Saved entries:
▶

-- ==== Sys2Proof/Laws/Commands.lean ====
section
/-! SUPPORT. What each operation leaves alone, one lemma for each: test start, the timers, the inputs, the calibration, the host receiver and the resets.
A field that a lemma does not name is one that the operation can change. -/

namespace Sys2Proof.Machine

/-! ## SeqCmds -/

@[simp] theorem testZero_frame (s : State) :
    (testZero s).pending = s.pending ∧ (testZero s).links = s.links ∧ (testZero s).force = s.force ∧
    (testZero s).strain.specimen = s.strain.specimen ∧ (testZero s).strain.stress = s.strain.stress ∧
    (testZero s).strain.stressSat = s.strain.stressSat ∧
    (testZero s).strain.setSource = s.strain.setSource ∧ (testZero s).motion.encCount = s.motion.encCount ∧
    (testZero s).motion.softLower = s.motion.softLower ∧ (testZero s).motion.softUpper = s.motion.softUpper ∧
    (testZero s).motion.sign = s.motion.sign ∧ (testZero s).motion.refX = s.motion.refX ∧
    (testZero s).motion.encA = s.motion.encA ∧ (testZero s).motion.encB = s.motion.encB ∧
    (testZero s).motion.encErrors = s.motion.encErrors ∧ (testZero s).motion.periodDue = s.motion.periodDue ∧
    (testZero s).motion.dwell = s.motion.dwell ∧ (testZero s).motion.zeroRun = s.motion.zeroRun ∧
    (testZero s).motion.blind = s.motion.blind ∧ (testZero s).motion.lastWord = s.motion.lastWord ∧
    (testZero s).loop.gPos = s.loop.gPos ∧ (testZero s).loop.gStress = s.loop.gStress ∧
    (testZero s).loop.gStrain = s.loop.gStrain ∧ (testZero s).prot.latched = s.prot.latched ∧
    (testZero s).prot.overload = s.prot.overload ∧ (testZero s).prot.gripCount = s.prot.gripCount ∧
    (testZero s).seq.method = s.seq.method ∧ (testZero s).seq.phases = s.seq.phases ∧
    (testZero s).seq.armedTrigger = s.seq.armedTrigger ∧ (testZero s).seq.fractured = s.seq.fractured ∧
    (testZero s).seq.abortCause = s.seq.abortCause ∧ (testZero s).router.routes = s.router.routes ∧
    (testZero s).router.notices = s.router.notices ∧ (testZero s).router.lost = s.router.lost ∧
    (testZero s).ins = s.ins ∧ (testZero s).outs = s.outs ∧ (testZero s).log.interval = s.log.interval ∧
    (testZero s).log.seqNo = s.log.seqNo ∧ (testZero s).log.stream = s.log.stream ∧
    (testZero s).log.firstSkipped = s.log.firstSkipped ∧ (testZero s).time.testTime = s.time.testTime ∧
    (testZero s).time.sec = s.time.sec ∧ (testZero s).time.ns = s.time.ns ∧ (testZero s).time.frac = s.time.frac ∧
    (testZero s).time.step = s.time.step ∧ (testZero s).time.trim = s.time.trim ∧
    (testZero s).time.crystal = s.time.crystal ∧ (testZero s).time.msSeen = s.time.msSeen ∧
    (testZero s).host = s.host ∧ (testZero s).store = s.store ∧ (testZero s).free = s.free := by
  simp [testZero]

@[simp] theorem startHandler_frame (s : State) :
    (startHandler s).pending = s.pending ∧ (startHandler s).links = s.links ∧ (startHandler s).force = s.force ∧
    (startHandler s).strain = s.strain ∧ (startHandler s).motion = s.motion ∧ (startHandler s).loop = s.loop ∧
    (startHandler s).prot = s.prot ∧ (startHandler s).seq = s.seq ∧ (startHandler s).mon = s.mon ∧
    (startHandler s).router = s.router ∧ (startHandler s).ins = s.ins ∧ (startHandler s).outs = s.outs ∧
    (startHandler s).result = s.result ∧ (startHandler s).log = s.log ∧ (startHandler s).time = s.time ∧
    (startHandler s).host = s.host ∧ (startHandler s).store = s.store ∧ (startHandler s).free = s.free := by
  simp only [startHandler]; (repeat' split) <;> simp

@[simp] theorem clearLog_frame (s : State) :
    (clearLog s).pending = s.pending ∧ (clearLog s).links = s.links ∧ (clearLog s).force = s.force ∧
    (clearLog s).strain = s.strain ∧ (clearLog s).ext = s.ext ∧ (clearLog s).motion = s.motion ∧
    (clearLog s).loop = s.loop ∧ (clearLog s).prot = s.prot ∧ (clearLog s).seq = s.seq ∧ (clearLog s).mon = s.mon ∧
    (clearLog s).router.routes = s.router.routes ∧ (clearLog s).router.notices = s.router.notices ∧
    (clearLog s).router.lost = s.router.lost ∧ (clearLog s).ins = s.ins ∧ (clearLog s).outs = s.outs ∧
    (clearLog s).result = s.result ∧ (clearLog s).log.interval = s.log.interval ∧
    (clearLog s).log.stream = s.log.stream ∧ (clearLog s).log.firstSkipped = s.log.firstSkipped ∧
    (clearLog s).time = s.time ∧ (clearLog s).host = s.host ∧ (clearLog s).store = s.store ∧
    (clearLog s).free = s.free := by
  simp [clearLog]

@[simp] theorem armMonitors_frame (s : State) :
    (armMonitors s).pending = s.pending ∧ (armMonitors s).links = s.links ∧ (armMonitors s).force = s.force ∧
    (armMonitors s).strain = s.strain ∧ (armMonitors s).ext = s.ext ∧ (armMonitors s).motion = s.motion ∧
    (armMonitors s).loop = s.loop ∧ (armMonitors s).prot = s.prot ∧ (armMonitors s).seq = s.seq ∧
    (armMonitors s).mon.fired = s.mon.fired ∧ (armMonitors s).router = s.router ∧ (armMonitors s).ins = s.ins ∧
    (armMonitors s).outs = s.outs ∧ (armMonitors s).result = s.result ∧ (armMonitors s).log = s.log ∧
    (armMonitors s).time = s.time ∧ (armMonitors s).host = s.host ∧ (armMonitors s).store = s.store ∧
    (armMonitors s).free = s.free := by
  simp [armMonitors]

@[simp] theorem startBlocks_frame (s : State) :
    (startBlocks s).pending = s.pending ∧ (startBlocks s).links = s.links ∧
    (startBlocks s).force.tare = s.force.tare ∧ (startBlocks s).force.f = s.force.f ∧
    (startBlocks s).force.tareOp = s.force.tareOp ∧ (startBlocks s).force.uncal = s.force.uncal ∧
    (startBlocks s).strain.specimen = s.strain.specimen ∧ (startBlocks s).strain.stress = s.strain.stress ∧
    (startBlocks s).strain.stressSat = s.strain.stressSat ∧
    (startBlocks s).strain.setSource = s.strain.setSource ∧ (startBlocks s).motion.encCount = s.motion.encCount ∧
    (startBlocks s).motion.softLower = s.motion.softLower ∧ (startBlocks s).motion.softUpper = s.motion.softUpper ∧
    (startBlocks s).motion.sign = s.motion.sign ∧ (startBlocks s).motion.refX = s.motion.refX ∧
    (startBlocks s).motion.encA = s.motion.encA ∧ (startBlocks s).motion.encB = s.motion.encB ∧
    (startBlocks s).motion.encErrors = s.motion.encErrors ∧ (startBlocks s).motion.periodDue = s.motion.periodDue ∧
    (startBlocks s).motion.dwell = s.motion.dwell ∧ (startBlocks s).motion.zeroRun = s.motion.zeroRun ∧
    (startBlocks s).motion.blind = s.motion.blind ∧ (startBlocks s).motion.lastWord = s.motion.lastWord ∧
    (startBlocks s).loop.gPos = s.loop.gPos ∧ (startBlocks s).loop.gStress = s.loop.gStress ∧
    (startBlocks s).loop.gStrain = s.loop.gStrain ∧ (startBlocks s).prot.latched = s.prot.latched ∧
    (startBlocks s).prot.overload = s.prot.overload ∧ (startBlocks s).prot.gripCount = s.prot.gripCount ∧
    (startBlocks s).seq.method = s.seq.method ∧ (startBlocks s).seq.phases = s.seq.phases ∧
    (startBlocks s).seq.armedTrigger = s.seq.armedTrigger ∧ (startBlocks s).seq.fractured = s.seq.fractured ∧
    (startBlocks s).seq.abortCause = s.seq.abortCause ∧ (startBlocks s).router.routes = s.router.routes ∧
    (startBlocks s).router.notices = s.router.notices ∧ (startBlocks s).router.lost = s.router.lost ∧
    (startBlocks s).ins = s.ins ∧ (startBlocks s).outs = s.outs ∧ (startBlocks s).log.interval = s.log.interval ∧
    (startBlocks s).log.seqNo = s.log.seqNo ∧ (startBlocks s).log.stream = s.log.stream ∧
    (startBlocks s).log.firstSkipped = s.log.firstSkipped ∧ (startBlocks s).time.sec = s.time.sec ∧
    (startBlocks s).time.ns = s.time.ns ∧ (startBlocks s).time.frac = s.time.frac ∧
    (startBlocks s).time.step = s.time.step ∧ (startBlocks s).time.trim = s.time.trim ∧
    (startBlocks s).time.crystal = s.time.crystal ∧ (startBlocks s).host = s.host ∧
    (startBlocks s).store = s.store ∧ (startBlocks s).free = s.free := by
  simp [startBlocks]

@[simp] theorem startRunning_frame (s : State) :
    (startRunning s).pending = s.pending ∧ (startRunning s).links = s.links ∧ (startRunning s).force = s.force ∧
    (startRunning s).strain = s.strain ∧ (startRunning s).ext = s.ext ∧
    (startRunning s).motion.queue = s.motion.queue ∧ (startRunning s).motion.jog = s.motion.jog ∧
    (startRunning s).motion.keepalive = s.motion.keepalive ∧ (startRunning s).motion.encCount = s.motion.encCount ∧
    (startRunning s).motion.softLower = s.motion.softLower ∧
    (startRunning s).motion.softUpper = s.motion.softUpper ∧ (startRunning s).motion.sign = s.motion.sign ∧
    (startRunning s).motion.refX = s.motion.refX ∧ (startRunning s).motion.encA = s.motion.encA ∧
    (startRunning s).motion.encB = s.motion.encB ∧ (startRunning s).motion.encErrors = s.motion.encErrors ∧
    (startRunning s).motion.periodDue = s.motion.periodDue ∧ (startRunning s).motion.dwell = s.motion.dwell ∧
    (startRunning s).motion.zeroRun = s.motion.zeroRun ∧ (startRunning s).motion.blind = s.motion.blind ∧
    (startRunning s).motion.lastWord = s.motion.lastWord ∧ (startRunning s).loop.gPos = s.loop.gPos ∧
    (startRunning s).loop.gStress = s.loop.gStress ∧ (startRunning s).loop.gStrain = s.loop.gStrain ∧
    (startRunning s).loop.target = s.loop.target ∧ (startRunning s).prot.latched = s.prot.latched ∧
    (startRunning s).prot.overload = s.prot.overload ∧ (startRunning s).prot.gripCount = s.prot.gripCount ∧
    (startRunning s).seq.method = s.seq.method ∧ (startRunning s).seq.phases = s.seq.phases ∧
    (startRunning s).seq.phaseStart = s.seq.phaseStart ∧ (startRunning s).mon = s.mon ∧
    (startRunning s).router.routes = s.router.routes ∧ (startRunning s).router.notices = s.router.notices ∧
    (startRunning s).router.lost = s.router.lost ∧ (startRunning s).ins = s.ins ∧ (startRunning s).outs = s.outs ∧
    (startRunning s).result = s.result ∧ (startRunning s).log = s.log ∧ (startRunning s).time = s.time ∧
    (startRunning s).host = s.host ∧ (startRunning s).store = s.store ∧ (startRunning s).free = s.free := by
  simp [startRunning]

@[simp] theorem testStart_frame (s : State) :
    (testStart s).pending = s.pending ∧ (testStart s).links = s.links ∧ (testStart s).force.tare = s.force.tare ∧
    (testStart s).force.f = s.force.f ∧ (testStart s).force.tareOp = s.force.tareOp ∧
    (testStart s).force.uncal = s.force.uncal ∧ (testStart s).strain.specimen = s.strain.specimen ∧
    (testStart s).strain.stress = s.strain.stress ∧ (testStart s).strain.stressSat = s.strain.stressSat ∧
    (testStart s).strain.setSource = s.strain.setSource ∧
    (testStart s).motion.encCount = s.motion.encCount ∧ (testStart s).motion.softLower = s.motion.softLower ∧
    (testStart s).motion.softUpper = s.motion.softUpper ∧ (testStart s).motion.sign = s.motion.sign ∧
    (testStart s).motion.refX = s.motion.refX ∧ (testStart s).motion.encA = s.motion.encA ∧
    (testStart s).motion.encB = s.motion.encB ∧ (testStart s).motion.encErrors = s.motion.encErrors ∧
    (testStart s).motion.periodDue = s.motion.periodDue ∧ (testStart s).motion.dwell = s.motion.dwell ∧
    (testStart s).motion.zeroRun = s.motion.zeroRun ∧ (testStart s).motion.blind = s.motion.blind ∧
    (testStart s).motion.lastWord = s.motion.lastWord ∧ (testStart s).loop.gPos = s.loop.gPos ∧
    (testStart s).loop.gStress = s.loop.gStress ∧ (testStart s).loop.gStrain = s.loop.gStrain ∧
    (testStart s).prot.latched = s.prot.latched ∧ (testStart s).prot.overload = s.prot.overload ∧
    (testStart s).prot.gripCount = s.prot.gripCount ∧ (testStart s).seq.method = s.seq.method ∧
    (testStart s).seq.phases = s.seq.phases ∧ (testStart s).router.routes = s.router.routes ∧
    (testStart s).ins = s.ins ∧ (testStart s).log.interval = s.log.interval ∧
    (testStart s).log.stream = s.log.stream ∧ (testStart s).log.firstSkipped = s.log.firstSkipped ∧
    (testStart s).time.sec = s.time.sec ∧ (testStart s).time.ns = s.time.ns ∧
    (testStart s).time.frac = s.time.frac ∧ (testStart s).time.step = s.time.step ∧
    (testStart s).time.trim = s.time.trim ∧ (testStart s).time.crystal = s.time.crystal ∧
    (testStart s).host = s.host ∧ (testStart s).store = s.store ∧ (testStart s).free = s.free := by
  simp only [testStart]; (repeat' split) <;> simp

@[simp] theorem fireArmed_frame (s : State) :
    (fireArmed s).pending = s.pending ∧ (fireArmed s).links = s.links ∧ (fireArmed s).force.tare = s.force.tare ∧
    (fireArmed s).force.f = s.force.f ∧ (fireArmed s).force.tareOp = s.force.tareOp ∧
    (fireArmed s).force.uncal = s.force.uncal ∧ (fireArmed s).strain.specimen = s.strain.specimen ∧
    (fireArmed s).strain.stress = s.strain.stress ∧ (fireArmed s).strain.stressSat = s.strain.stressSat ∧
    (fireArmed s).strain.setSource = s.strain.setSource ∧
    (fireArmed s).motion.encCount = s.motion.encCount ∧ (fireArmed s).motion.softLower = s.motion.softLower ∧
    (fireArmed s).motion.softUpper = s.motion.softUpper ∧ (fireArmed s).motion.sign = s.motion.sign ∧
    (fireArmed s).motion.refX = s.motion.refX ∧ (fireArmed s).motion.encA = s.motion.encA ∧
    (fireArmed s).motion.encB = s.motion.encB ∧ (fireArmed s).motion.encErrors = s.motion.encErrors ∧
    (fireArmed s).motion.periodDue = s.motion.periodDue ∧ (fireArmed s).motion.dwell = s.motion.dwell ∧
    (fireArmed s).motion.zeroRun = s.motion.zeroRun ∧ (fireArmed s).motion.blind = s.motion.blind ∧
    (fireArmed s).motion.lastWord = s.motion.lastWord ∧ (fireArmed s).loop.gPos = s.loop.gPos ∧
    (fireArmed s).loop.gStress = s.loop.gStress ∧ (fireArmed s).loop.gStrain = s.loop.gStrain ∧
    (fireArmed s).prot.latched = s.prot.latched ∧ (fireArmed s).prot.overload = s.prot.overload ∧
    (fireArmed s).prot.gripCount = s.prot.gripCount ∧ (fireArmed s).seq.method = s.seq.method ∧
    (fireArmed s).seq.phases = s.seq.phases ∧ (fireArmed s).router.routes = s.router.routes ∧
    (fireArmed s).ins = s.ins ∧ (fireArmed s).log.interval = s.log.interval ∧
    (fireArmed s).log.stream = s.log.stream ∧ (fireArmed s).log.firstSkipped = s.log.firstSkipped ∧
    (fireArmed s).time.sec = s.time.sec ∧ (fireArmed s).time.ns = s.time.ns ∧
    (fireArmed s).time.frac = s.time.frac ∧ (fireArmed s).time.step = s.time.step ∧
    (fireArmed s).time.trim = s.time.trim ∧ (fireArmed s).time.crystal = s.time.crystal ∧
    (fireArmed s).host = s.host ∧ (fireArmed s).store = s.store ∧ (fireArmed s).free = s.free := by
  simp only [fireArmed]; (repeat' split) <;> simp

◀

Give back precisely the lines above that start at the line containing "(fireArmed s).force.f = s.force.f" and end at the line containing "(fireArmed s).motion.encB = s.motion.encB", inclusive. No other lines belong in the output.

● **Exercise output**:
    (fireArmed s).force.f = s.force.f ∧ (fireArmed s).force.tareOp = s.force.tareOp ∧
    (fireArmed s).force.uncal = s.force.uncal ∧ (fireArmed s).strain.specimen = s.strain.specimen ∧
    (fireArmed s).strain.stress = s.strain.stress ∧ (fireArmed s).strain.stressSat = s.strain.stressSat ∧
    (fireArmed s).strain.setSource = s.strain.setSource ∧
    (fireArmed s).motion.encCount = s.motion.encCount ∧ (fireArmed s).motion.softLower = s.motion.softLower ∧
    (fireArmed s).motion.softUpper = s.motion.softUpper ∧ (fireArmed s).motion.sign = s.motion.sign ∧
    (fireArmed s).motion.refX = s.motion.refX ∧ (fireArmed s).motion.encA = s.motion.encA ∧
    (fireArmed s).motion.encB = s.motion.encB ∧ (fireArmed s).motion.encErrors = s.motion.encErrors ∧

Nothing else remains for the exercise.